Dana tabarru’ peserta juga diinvestasikan menurut prinsip Syariah,  umumnya perusahaan
asuransi menggunakan akad Mudharabah untuk pengaturan bagi hasil keuntungan atas
investasi dana tabarru’, dengan demikian hasil dari investasi tersebut akan dibagi berdasarkan
kesepakatan perusahaan asuransi dengan peserta.

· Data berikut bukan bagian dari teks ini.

/-! ### journalise -/

@[simp] theorem journalise_pending (k : Kind) (a : Option Subject) (v : Option Nat) (r : Option Reason) (s : State) : (journalise k a v r s).pending = s.pending := rfl
@[simp] theorem journalise_trays (k : Kind) (a : Option Subject) (v : Option Nat) (r : Option Reason) (s : State) : (journalise k a v r s).trays = s.trays := rfl
@[simp] theorem journalise_queue (k : Kind) (a : Option Subject) (v : Option Nat) (r : Option Reason) (s : State) : (journalise k a v r s).queue = s.queue := rfl
@[simp] theorem journalise_park (k : Kind) (a : Option Subject) (v : Option Nat) (r : Option Reason) (s : State) : (journalise k a v r s).park = s.park := rfl
@[simp] theorem journalise_trap (k : Kind) (a : Option Subject) (v : Option Nat) (r : Option Reason) (s : State) : (journalise k a v r s).trap = s.trap := rfl
@[simp] theorem journalise_acct (k : Kind) (a : Option Subject) (v : Option Nat) (r : Option Reason) (s : State) : (journalise k a v r s).acct = s.acct := rfl
@[simp] theorem journalise_seq (k : Kind) (a : Option Subject) (v : Option Nat) (r : Option Reason) (s : State) : (journalise k a v r s).seq = s.seq := rfl
@[simp] theorem journalise_hup (k : Kind) (a : Option Subject) (v : Option Nat) (r : Option Reason) (s : State) : (journalise k a v r s).hup = s.hup := rfl
@[simp] theorem journalise_leak (k : Kind) (a : Option Subject) (v : Option Nat) (r : Option Reason) (s : State) : (journalise k a v r s).leak = s.leak := rfl
@[simp] theorem journalise_link (k : Kind) (a : Option Subject) (v : Option Nat) (r : Option Reason) (s : State) : (journalise k a v r s).link = s.link := rfl
@[simp] theorem journalise_sense (k : Kind) (a : Option Subject) (v : Option Nat) (r : Option Reason) (s : State) : (journalise k a v r s).sense = s.sense := rfl
@[simp] theorem journalise_store (k : Kind) (a : Option Subject) (v : Option Nat) (r : Option Reason) (s : State) : (journalise k a v r s).store = s.store := rfl
@[simp] theorem journalise_hold (k : Kind) (a : Option Subject) (v : Option Nat) (r : Option Reason) (s : State) : (journalise k a v r s).hold = s.hold := rfl
@[simp] theorem journalise_sup (k : Kind) (a : Option Subject) (v : Option Nat) (r : Option Reason) (s : State) : (journalise k a v r s).sup = s.sup := rfl
@[simp] theorem journalise_agenda (k : Kind) (a : Option Subject) (v : Option Nat) (r : Option Reason) (s : State) : (journalise k a v r s).agenda = s.agenda := rfl
@[simp] theorem journalise_draws (k : Kind) (a : Option Subject) (v : Option Nat) (r : Option Reason) (s : State) : (journalise k a v r s).draws = s.draws := rfl

/-! ### setZone -/

@[simp] theorem setZone_pending (z : ZoneId) (r : Zone) (s : State) : (s.setZone z r).pending = s.pending := rfl
@[simp] theorem setZone_trays (z : ZoneId) (r : Zone) (s : State) : (s.setZone z r).trays = s.trays := rfl
@[simp] theorem setZone_queue (z : ZoneId) (r : Zone) (s : State) : (s.setZone z r).queue = s.queue := rfl
@[simp] theorem setZone_park (z : ZoneId) (r : Zone) (s : State) : (s.setZone z r).park = s.park := rfl
@[simp] theorem setZone_trap (z : ZoneId) (r : Zone) (s : State) : (s.setZone z r).trap = s.trap := rfl
@[simp] theorem setZone_acct (z : ZoneId) (r : Zone) (s : State) : (s.setZone z r).acct = s.acct := rfl
@[simp] theorem setZone_seq (z : ZoneId) (r : Zone) (s : State) : (s.setZone z r).seq = s.seq := rfl
@[simp] theorem setZone_hup (z : ZoneId) (r : Zone) (s : State) : (s.setZone z r).hup = s.hup := rfl
@[simp] theorem setZone_link (z : ZoneId) (r : Zone) (s : State) : (s.setZone z r).link = s.link := rfl
@[simp] theorem setZone_sense (z : ZoneId) (r : Zone) (s : State) : (s.setZone z r).sense = s.sense := rfl
@[simp] theorem setZone_portA (z : ZoneId) (r : Zone) (s : State) : (s.setZone z r).portA = s.portA := rfl
@[simp] theorem setZone_portB (z : ZoneId) (r : Zone) (s : State) : (s.setZone z r).portB = s.portB := rfl
@[simp] theorem setZone_journal (z : ZoneId) (r : Zone) (s : State) : (s.setZone z r).journal = s.journal := rfl
@[simp] theorem setZone_store (z : ZoneId) (r : Zone) (s : State) : (s.setZone z r).store = s.store := rfl
@[simp] theorem setZone_hold (z : ZoneId) (r : Zone) (s : State) : (s.setZone z r).hold = s.hold := rfl
@[simp] theorem setZone_sup (z : ZoneId) (r : Zone) (s : State) : (s.setZone z r).sup = s.sup := rfl
@[simp] theorem setZone_agenda (z : ZoneId) (r : Zone) (s : State) : (s.setZone z r).agenda = s.agenda := rfl
@[simp] theorem setZone_draws (z : ZoneId) (r : Zone) (s : State) : (s.setZone z r).draws = s.draws := rfl

/-! ### setStation -/

@[simp] theorem setStation_pending (a : StationId) (r : Station) (s : State) : (s.setStation a r).pending = s.pending := rfl
@[simp] theorem setStation_trays (a : StationId) (r : Station) (s : State) : (s.setStation a r).trays = s.trays := rfl
@[simp] theorem setStation_queue (a : StationId) (r : Station) (s : State) : (s.setStation a r).queue = s.queue := rfl
@[simp] theorem setStation_park (a : StationId) (r : Station) (s : State) : (s.setStation a r).park = s.park := rfl
@[simp] theorem setStation_trap (a : StationId) (r : Station) (s : State) : (s.setStation a r).trap = s.trap := rfl
@[simp] theorem setStation_acct (a : StationId) (r : Station) (s : State) : (s.setStation a r).acct = s.acct := rfl
@[simp] theorem setStation_seq (a : StationId) (r : Station) (s : State) : (s.setStation a r).seq = s.seq := rfl
@[simp] theorem setStation_hup (a : StationId) (r : Station) (s : State) : (s.setStation a r).hup = s.hup := rfl
@[simp] theorem setStation_leak (a : StationId) (r : Station) (s : State) : (s.setStation a r).leak = s.leak := rfl
@[simp] theorem setStation_sense (a : StationId) (r : Station) (s : State) : (s.setStation a r).sense = s.sense := rfl
@[simp] theorem setStation_portA (a : StationId) (r : Station) (s : State) : (s.setStation a r).portA = s.portA := rfl
@[simp] theorem setStation_portB (a : StationId) (r : Station) (s : State) : (s.setStation a r).portB = s.portB := rfl
@[simp] theorem setStation_journal (a : StationId) (r : Station) (s : State) : (s.setStation a r).journal = s.journal := rfl
@[simp] theorem setStation_store (a : StationId) (r : Station) (s : State) : (s.setStation a r).store = s.store := rfl
@[simp] theorem setStation_hold (a : StationId) (r : Station) (s : State) : (s.setStation a r).hold = s.hold := rfl
@[simp] theorem setStation_sup (a : StationId) (r : Station) (s : State) : (s.setStation a r).sup = s.sup := rfl
@[simp] theorem setStation_agenda (a : StationId) (r : Station) (s : State) : (s.setStation a r).agenda = s.agenda := rfl
@[simp] theorem setStation_draws (a : StationId) (r : Station) (s : State) : (s.setStation a r).draws = s.draws := rfl

/-! ### setLatches -/

@[simp] theorem setLatches_pending (z : ZoneId) (v : Bool) (s : State) : (setLatches z v s).pending = s.pending := rfl
@[simp] theorem setLatches_trays (z : ZoneId) (v : Bool) (s : State) : (setLatches z v s).trays = s.trays := rfl
@[simp] theorem setLatches_queue (z : ZoneId) (v : Bool) (s : State) : (setLatches z v s).queue = s.queue := rfl
@[simp] theorem setLatches_park (z : ZoneId) (v : Bool) (s : State) : (setLatches z v s).park = s.park := rfl
@[simp] theorem setLatches_trap (z : ZoneId) (v : Bool) (s : State) : (setLatches z v s).trap = s.trap := rfl
@[simp] theorem setLatches_acct (z : ZoneId) (v : Bool) (s : State) : (setLatches z v s).acct = s.acct := rfl
@[simp] theorem setLatches_seq (z : ZoneId) (v : Bool) (s : State) : (setLatches z v s).seq = s.seq := rfl
@[simp] theorem setLatches_hup (z : ZoneId) (v : Bool) (s : State) : (setLatches z v s).hup = s.hup := rfl
@[simp] theorem setLatches_leak (z : ZoneId) (v : Bool) (s : State) : (setLatches z v s).leak = s.leak := rfl
@[simp] theorem setLatches_link (z : ZoneId) (v : Bool) (s : State) : (setLatches z v s).link = s.link := rfl
@[simp] theorem setLatches_sense (z : ZoneId) (v : Bool) (s : State) : (setLatches z v s).sense = s.sense := rfl
@[simp] theorem setLatches_portA (z : ZoneId) (v : Bool) (s : State) : (setLatches z v s).portA = s.portA := rfl
@[simp] theorem setLatches_portB (z : ZoneId) (v : Bool) (s : State) : (setLatches z v s).portB = s.portB := rfl
@[simp] theorem setLatches_journal (z : ZoneId) (v : Bool) (s : State) : (setLatches z v s).journal = s.journal := rfl
@[simp] theorem setLatches_store (z : ZoneId) (v : Bool) (s : State) : (setLatches z v s).store = s.store := rfl
@[simp] theorem setLatches_sup (z : ZoneId) (v : Bool) (s : State) : (setLatches z v s).sup = s.sup := rfl
@[simp] theorem setLatches_agenda (z : ZoneId) (v : Bool) (s : State) : (setLatches z v s).agenda = s.agenda := rfl
@[simp] theorem setLatches_draws (z : ZoneId) (v : Bool) (s : State) : (setLatches z v s).draws = s.draws := rfl
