theorem holdupEntered_eq (s : State) : holdupEntered s = advanceStages 3 (episodeBegun s) := rfl

theorem holdupBegun_tables (s : State) : s.holdupBegun.trays = s.trays ∧ s.holdupBegun.hold = s.hold ∧
    s.holdupBegun.queue = s.queue := by simp [State.holdupBegun]

theorem episodeBegun_beside (s : State) : (episodeBegun s).trays = (shortfallIfDue s.holdupBegun).trays ∧
    (episodeBegun s).hold = (shortfallIfDue s.holdupBegun).hold ∧
    (episodeBegun s).acct = (shortfallIfDue s.holdupBegun).acct ∧
    (episodeBegun s).seq = (shortfallIfDue s.holdupBegun).seq := by simp [episodeBegun, beginEpisode]

theorem episodeBegun_hup (hq : s.queue = []) : (episodeBegun s).hup = s.hup.episode := by
  have hsink := (shortfallIfDue_empty ((holdupBegun_tables s).2.2.trans hq)).1
  show (beginEpisode (shortfallIfDue s.holdupBegun)).hup = _
  unfold beginEpisode
  rw [setHup_hup, hsink.hup]
  rfl

theorem episodeBegun_evolves (s : State) : Evolves s.holdupBegun (episodeBegun s) :=
  (((shortfallIfDue_evolves _).trans (beginEpisode_evolves _)).trans (.entry ..)).trans (.alarm ..)

theorem holdupBegun_codesPass (hc : s.codesPass) : s.holdupBegun.codesPass := fun n => by
  rw [tray_congr (holdupBegun_tables s).1]
  exact hc n

theorem episodeBegun_entered (hc : s.codesPass) (hq : s.queue = []) : EnteredHoldup s (episodeBegun s) := by
  obtain ⟨ht, hh, hqueue⟩ := holdupBegun_tables s
  obtain ⟨hsink, hsettle⟩ := shortfallIfDue_empty (hqueue.trans hq)
  obtain ⟨htrays, hhold, hacct, hseq⟩ := episodeBegun_beside s
  have hcodes := holdupBegun_codesPass hc
  have hhup := episodeBegun_hup hq
  have hmask : Alert.holdup.mask = 1 := by decide
  refine ⟨⟨some .one, hhup⟩, fun _ => by rw [hhup]; rfl, ?_, ?_, ?_, fun p => hmask ▸ raise_flags .holdup _ p,
    fun n hn => ?_⟩
  · rw [hacct]
    exact hsink.usable
  · rw [hseq]
    exact hsink.due
  · rw [hseq]
    exact hsettle.pace hcodes rfl
  · obtain ⟨hr, he⟩ := hsettle.rest hcodes n (by rw [tray_congr ht]; exact hn)
    rw [tray_congr htrays, hhold, hr, he, tray_congr ht, hh]
    exact ⟨rfl, rfl⟩

theorem holdupEntered_enters (hc : s.codesPass) (hq : s.queue = []) : EnteredHoldup s (holdupEntered s) := by
  have h := episodeBegun_entered hc hq
  have hhup := episodeBegun_hup hq
  have hcodes := (episodeBegun_evolves s).codesPass (holdupBegun_codesPass hc)
  rw [holdupEntered_eq]
  generalize episodeBegun s = v at h hhup hcodes
  have hstay : 0 < s.hup.s1 → advanceStages 3 v = v := fun hs => by
    refine advanceStages_unreached 3 (fun _ => ?_) (fun e => ?_) fun e => ?_
    · rw [hhup]
      show ((s.hup.s2 + s.hup.s3 : Nat) : Int) < (s.hup.s1 + s.hup.s2 + s.hup.s3 : Nat)
      omega
    · exact absurd e (by rw [hhup]; exact nofun)
    · exact absurd e (by rw [hhup]; exact nofun)
  have hstaged := advanceStages_staged 3 (s := v) (by rw [hhup]; rfl)
  obtain ⟨x, hx⟩ := hstaged.hup
  refine ⟨⟨x, by rw [hx, hhup]⟩, fun hs => by rw [hstay hs]; exact h.first hs, hstaged.usable.trans h.usable,
    hstaged.due.trans h.due, hstaged.pace hcodes h.pace, fun p => hstaged.evolves.flags p (h.flag p), fun n hn => ?_⟩
  obtain ⟨ht, he⟩ := h.rest n hn
  obtain ⟨ht', he'⟩ := hstaged.rest hcodes n (by rw [ht]; exact hn)
  exact ⟨ht'.trans ht, he'.trans he⟩

/-- AC lost in NORMAL with a battery, or before the capacities are known: HOLDUP at the end of the event (R76). -/
theorem acLost_battery (hn : s.hup.state = .normal) (hb : s.isSettled = false ∨ s.acct.battery ≠ 0) (hc : s.codesPass)
    (hcol : s.collectionsAgree) : ∃ v, EnteredHoldup (holdupParked s) v ∧ acLost s = v.setAgenda .none := by
  have hlost : acLost s = finish (enterHoldup s) := by
    unfold acLost
    rw [hn]
    refine if_neg ?_
    rw [Bool.and_eq_true, beq_iff_eq]
    rintro ⟨hm, hz⟩
    rcases hb with hb | hb
    · exact Bool.false_ne_true (hb.symm.trans hm)
    · exact hb hz
  have hev := holdupParked_evolves s
  have hqueue : (holdupParked s).queue = [] := List.eq_nil_iff_forall_not_mem.mpr fun n hn =>
    ((holdupParked_ends s).2 n).1 (((hev.collectionsAgree hcol).2.2.1 n).mp hn)
  have h := holdupEntered_enters (hev.codesPass hc) hqueue
  rw [hlost, enterHoldup_eq]
  generalize holdupEntered (holdupParked s) = v at h
  obtain ⟨x, hx⟩ := h.hup
  refine ⟨v, h, finish_outside ?_ ?_⟩
  · unfold State.isNormal
    rw [hx]
    rfl
  · rw [hx]
    rfl

/-- Settles O43: the trays that HOLDUP entry parks are at rest, and what follows in the event leaves them so. -/
theorem acLossEntersHoldup : Obligations.AcLossEntersHoldup := by
  intro s h hp hn hb hc hcol
  obtain ⟨v, hv, hlost⟩ := acLost_battery (s := s.withPfail true) hn hb hc hcol
  have hsink := (holdupParked_ends (s.withPfail true)).1
  have hhup : (holdupParked (s.withPfail true)).hup = s.hup := hsink.hup
  have hbattery : (holdupParked (s.withPfail true)).acct.battery = s.acct.battery := by
    have hbasis := hsink.basis
    simp only [Prod.mk.injEq] at hbasis
    exact hbasis.2.1
  have hparked (t : TrayId) := holdupParked_tray (s := s.withPfail true) (n := t) hc
  generalize holdupParked (s.withPfail true) = w at hv hhup hbattery hparked
  obtain ⟨⟨x, hx⟩, hfirst, husable, hdue, hpace, hflag, hrest⟩ := hv
  rw [hhup] at hx hfirst
  rw [hx] at hfirst
  rw [exec_pfailAsserted h hp, hlost]
  refine ⟨v.setAgenda .none, rfl, ?_⟩
  rw [setAgenda_hup, hx]
  refine ⟨rfl, rfl, rfl, rfl, rfl, rfl, rfl, rfl, rfl, hfirst, husable.trans hbattery, hpace, hdue, hflag, fun t ht => ?_⟩
  obtain ⟨hw, hwe⟩ := hparked t ht
  obtain ⟨hv, hve⟩ := hrest t (by rw [hw]; rfl)
  rw [show (v.setAgenda .none).tray t = v.tray t from rfl, hv.trans hw]
  exact ⟨rfl, rfl, rfl, rfl, rfl, hve.trans hwe⟩

end Sys2Proof.Machine
end

section
/-! SUPPORT. SET_LIMITS at a leased port: the ranges of its settings, the zones that it writes, and an answer that lays the new
settings out as the request did (R92, R127, R142, R165). -/

namespace Sys2Proof.Machine

variable {s : State} {p : Port} {f : LimitFields}

/-- Every setting of SET_LIMITS lies in its range, and the settings agree (R142). -/
def limitsGood (f : LimitFields) : Prop :=
  1 ≤ f.wet.toNat ∧ f.wet.toNat ≤ 1023 ∧ f.openFloor.toNat ≤ 1022 ∧ f.openFloor.toNat < f.wet.toNat ∧
    1 ≤ f.confirm.toNat ∧ f.confirm.toNat ≤ 15 ∧ f.warnLimit.toNat < f.overLimit.toNat

theorem limits_inRange_iff (f : LimitFields) : LimitFields.inRange f = true ↔ limitsGood f := by
  simp only [LimitFields.inRange, limitsGood, Bool.and_eq_true, decide_eq_true_eq, and_assoc]

/-! ### A set of zones in one byte -/

/-- The low bits of a number, sent as a group of flags, are the number's low part (R165). -/
theorem flagBits_testBit (n x : Nat) : flagBits ((List.range n).map x.testBit) = x % 2 ^ n := by
  induction n generalizing x with
  | zero => simp [flagBits, Nat.mod_one]
  | succ n ih =>
    have hshift : ((List.range n).map Nat.succ).map x.testBit = (List.range n).map (x / 2).testBit := by
      rw [List.map_map]
      exact List.map_congr_left fun i _ => Nat.testBit_succ x i
    have hlow : (if x.testBit 0 = true then 1 else 0) = x % 2 := by
      rw [Nat.testBit_zero]
      rcases Nat.mod_two_eq_zero_or_one x with h | h <;> simp [h]
    rw [List.range_succ_eq_map, List.map_cons, hshift, flagBits, ih, hlow, Nat.pow_succ', Nat.mod_mul]

/-- The byte whose bits name the zones of a set is the byte of that set. -/
theorem zoneSet_getLsbD (b : Byte) : (zoneSet fun z => b.getLsbD z.val) = b := by
  have hbits : allZones.map (fun z : ZoneId => b.getLsbD z.val) = (List.range 8).map b.toNat.testBit := rfl
  unfold zoneSet flags
  rw [hbits, flagBits_testBit, Nat.mod_eq_of_lt b.isLt]
  exact byte_toNat b

/-! ### The settings -/

/-- SET_LIMITS writes the two switches of every zone and leaves the rest of its record (R92). -/
theorem limitsTaken_zone (p : Port) (f : LimitFields) (s : State) (z : ZoneId) : (limitsTaken p f s).zone z =
    { s.zone z with enabled := f.enabled.getLsbD z.val, openAsLeak := f.openAsLeak.getLsbD z.val } := by
  simp [limitsTaken_eq, settingsEntry, journalise, State.zone, limitsLeak]

/-- The answer to SET_LIMITS lays out its settings as the request did. -/
theorem limitsTaken_payload (p : Port) (f : LimitFields) (s : State) :
    (limitsTaken p f s).limitsPayload = limitFieldBytes f := by
  have hlayout : (limitsTaken p f s).limitsPayload = nat2 f.wet.toNat ++ nat2 f.openFloor.toNat
      ++ [byte f.confirm.toNat, zoneSet fun z => ((limitsTaken p f s).zone z).enabled,
        zoneSet fun z => ((limitsTaken p f s).zone z).openAsLeak]
      ++ nat2 f.warnLimit.toNat ++ nat2 f.overLimit.toNat ++ nat2 f.cutoff.toNat := rfl
  rw [hlayout]
  simp only [limitsTaken_zone, zoneSet_getLsbD, nat2_toNat, byte_toNat]
  rfl

/-! ### SET_LIMITS at a leased port -/

theorem setLimits_refused (h : s.leased p) (tag : Byte) (hf : ¬limitsGood f) :
    exec (.setLimits p tag f) s = .next (respond p tag ⟨.range, []⟩ s) :=
  next_leased h tag (if_neg fun e => hf ((limits_inRange_iff f).mp e))

theorem setLimits_taken (h : s.leased p) (tag : Byte) (hf : limitsGood f) :
    exec (.setLimits p tag f) s = .next (respond p tag ⟨.ok, limitFieldBytes f⟩ (limitsTaken p f s)) :=
  next_leased h tag (by
    simp only [if_pos ((limits_inRange_iff f).mpr hf), limitsTaken_payload]
    rfl)

/-- Settles O30: one test judges the whole group, and one write replaces it. -/
theorem setLimitsReplacesItsGroup : Obligations.SetLimitsReplacesItsGroup := by
  intro s p tag f h
  refine ⟨setLimits_refused h tag, fun hf => ⟨limitsTaken p f s, setLimits_taken h tag hf, rfl, rfl, rfl, rfl,
    ⟨rfl, rfl, rfl⟩, limitsTaken_zone p f s⟩⟩

end Sys2Proof.Machine
end

section
/-! SUPPORT. CLEAR_ZONE at a leased port: the cleared zone, the trays that it returns to IDLE, and an event that owes nothing
(R102, R103). -/

namespace Sys2Proof.Machine

variable {s u : State} {p : Port} {z : ZoneId} {t : TrayId}

/-! ### The cleared zone -/

theorem zoneCleared_zone (z y : ZoneId) (s : State) : (zoneCleared z s).zone y =
    if y = z then { s.zone z with state := .dry, wetCount := 0 } else s.zone y := setZone_zone z y _ s

theorem zoneCleared_latches (z : ZoneId) (s : State) :
    ((zoneCleared z s).hold.closed[z] = false ∧ (zoneCleared z s).hold.leakLatch[z] = false) ∧
    ∀ y : ZoneId, y ≠ z → (zoneCleared z s).hold.closed[y] = s.hold.closed[y] ∧
      (zoneCleared z s).hold.leakLatch[y] = s.hold.leakLatch[y] := by
  refine ⟨by simp [zoneCleared, setLatches, State.setZone], fun y hy => ?_⟩
  have hne : (z : Nat) ≠ y := fun e => hy (Fin.ext e.symm)
  simp [zoneCleared, setLatches, State.setZone, hne]

theorem mem_leakZones (y : ZoneId) : y ∈ s.leakZones ↔ (s.zone y).state = .leak := by
  simp [State.leakZones, mem_allZones]

/-- A zone in LEAK is the only one exactly when every zone in LEAK is that zone. -/
theorem leakZones_singleton (hz : (s.zone z).state = .leak) :
    s.leakZones = [z] ↔ ∀ y, (s.zone y).state = .leak → y = z := by
  refine ⟨fun h y hy => List.mem_singleton.mp (h ▸ (mem_leakZones y).mpr hy), fun h => ?_⟩
  have hnodup : s.leakZones.Nodup := nodup_allZones.filter _
  exact List.perm_singleton.mp ((List.perm_ext_iff_of_nodup hnodup (List.nodup_singleton z)).mpr fun y => by
    rw [mem_leakZones, List.mem_singleton]
    exact ⟨h y, fun e => e ▸ hz⟩)

/-- No zone is left in LEAK exactly when the cleared one was the only one. -/
theorem zoneCleared_noLeak (hz : (s.zone z).state = .leak) :
    (zoneCleared z s).leakZones.isEmpty = true ↔ s.leakZones = [z] := by
  rw [leakZones_singleton hz, List.isEmpty_iff, List.eq_nil_iff_forall_not_mem]
  refine forall_congr' fun y => ?_
  rw [mem_leakZones, zoneCleared_zone]
  by_cases hy : y = z
  · simp [hy]
  · simp [hy]

/-! ### The trays returned -/

/-- A lawful ISOLATED record holds no grant, no commitment, no cause and no mark (R2, R4, R5). -/
theorem lawful_isolated {r : Tray} (hl : r.lawful) (hi : r.state = .isolated) : r.grant = 0 ∧ r.commitment = 0 ∧
    r.faultCause = none ∧ r.adopted = false ∧ r.deferred = false ∧ r.overCap = false := by
  obtain ⟨hcommitment, hgrant, hmarks, hadopted, hcause, _⟩ := hl
  rw [hi] at hcommitment hmarks hadopted hcause
  refine ⟨hgrant (Or.inr (Or.inl hi)), hcommitment, ?_, ?_, hmarks rfl⟩
  · rw [← Option.not_isSome_iff_eq_none, hcause]
    decide
  · exact Bool.eq_false_iff.mpr fun e => absurd (hadopted e) (by decide)

/-- A lawful ISOLATED record returned to IDLE changes in its state and its revision alone. -/
theorem enter_returned {r : Tray} (hl : r.lawful) (hi : r.state = .isolated) :
    r.enter .idle 0 none = { r with state := .idle, revision := r.revision + 1 } := by
  obtain ⟨hg, hc, hf, ha, hd, ho⟩ := lawful_isolated hl hi
  rw [enter_atRest rfl, hg, hc, hf, ha, hd, ho]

3) Agar tidak menjadi dana menganggur, dana tabarru dapat dikelola/diinvestasikan ke


bisnis, asalkan selalu tersedia saat dibutuhkan, dengan sifat dana yang harus tersedia
saat dibutuhkan kemana biasanya dana tabarru diinvestasikan? Dan berapa persen dana
tabarru yang boleh diinvestasikan? Apakah ada peraturan yang mengatur tentang hal ini,
atau sesuai kebijakan perusahaan?
Jawab:
untuk menghindari dana menganggur, dana tabarru dapat digunakan/diinvestasikan ke bisnis,
asalkan selalu tersedia saat dibutuhkan, dengan sifat dana yang harus tersedia saat
dibutuhkan dalam:
- pembayaran santunan kepada peserta yang mengalami musibah atau pihak lain yang berhak
- pembayaran reasuransi
- pembayaran kembali Qardh ke perusahaan
- pengembalian dana tabarru
Ujrah Pengelolaan Dana Nilai Tunai sebesar maksimum 1,5% (satu koma lima persen) dari
keseluruhan Dana Nilai Tunai para Peserta Ujrah Pengelolaan Dana Tabarru' adalah Ujrah yang
dikenakan sehubungan dengan pengelolaan aset Dana Tabarru' Ujrah Pengelolaan Dana
Tabarru' sebesar 0% (nol persen). peraturan terkait dana tabarru tersebut tertuang jelas dalam
Pasal 4 ayat (2) POJK 72/2016. 

4) Apabila terjadi kerugian saat perusahaan asuransi syariah menginvestasikan dana


pesertanya menggunakan akad mudharabah, apakah perusahaan asuransi syariah
menanggung kerugian tersebut 100%? Bagaimana jika menggunakan akad mudharabah
musytarakah?
Jawab:
Dalam akad mudharabah bila terjadi kerugian  dalam fatwanya, MUI menegaskan LKS sebagai
penyedia dana wajib ikut menanggung semua kerugian akibat dari mudharabah kecuali jika
mudharib (nasabah) melakukan kesalahan yang disengaja, lalai, atau menyalahi
perjanjian. Pada prinsipnya, dalam pembiayaan mudharabah tidak ada jaminan, namun agar
mudharib tidak melakukan penyimpangan, LKS dapat meminta jaminan dari mudharib atau pihak
ketiga. Jaminan ini hanya dapat dicairkan apabila mudharib terbukti melakukan pelanggaran
terhadap hal-hal yang telah disepakati bersama dalam akad. Biaya operasional selama
penempatan dana ini kemudian dibebankan kepada mudharib. Dalam hal penyandang dana
(LKS) tidak melakukan kewajiban atau melakukan pelanggaran terhadap kesepakatan, mudharib
berhak mendapat ganti rugi atau biaya yang telah dikeluarkan. MUI sendiri mengatur syarat
modal yang diberikan LKS kepada nasabahnya antara lain modal harus diketahui jumlah dan
jenisnya, Modal dapat berbentuk uang atau barang yang dinilai. Jika modal diberikan dalam
bentuk aset, maka aset tersebut harus dinilai pada waktu akad.
Sedangkan dalam akad mudharabah musytarakah apabila terjadi kerugian maka para musytarik
menanggung  kerugian sesuai dengan porsi modal yang disertakan.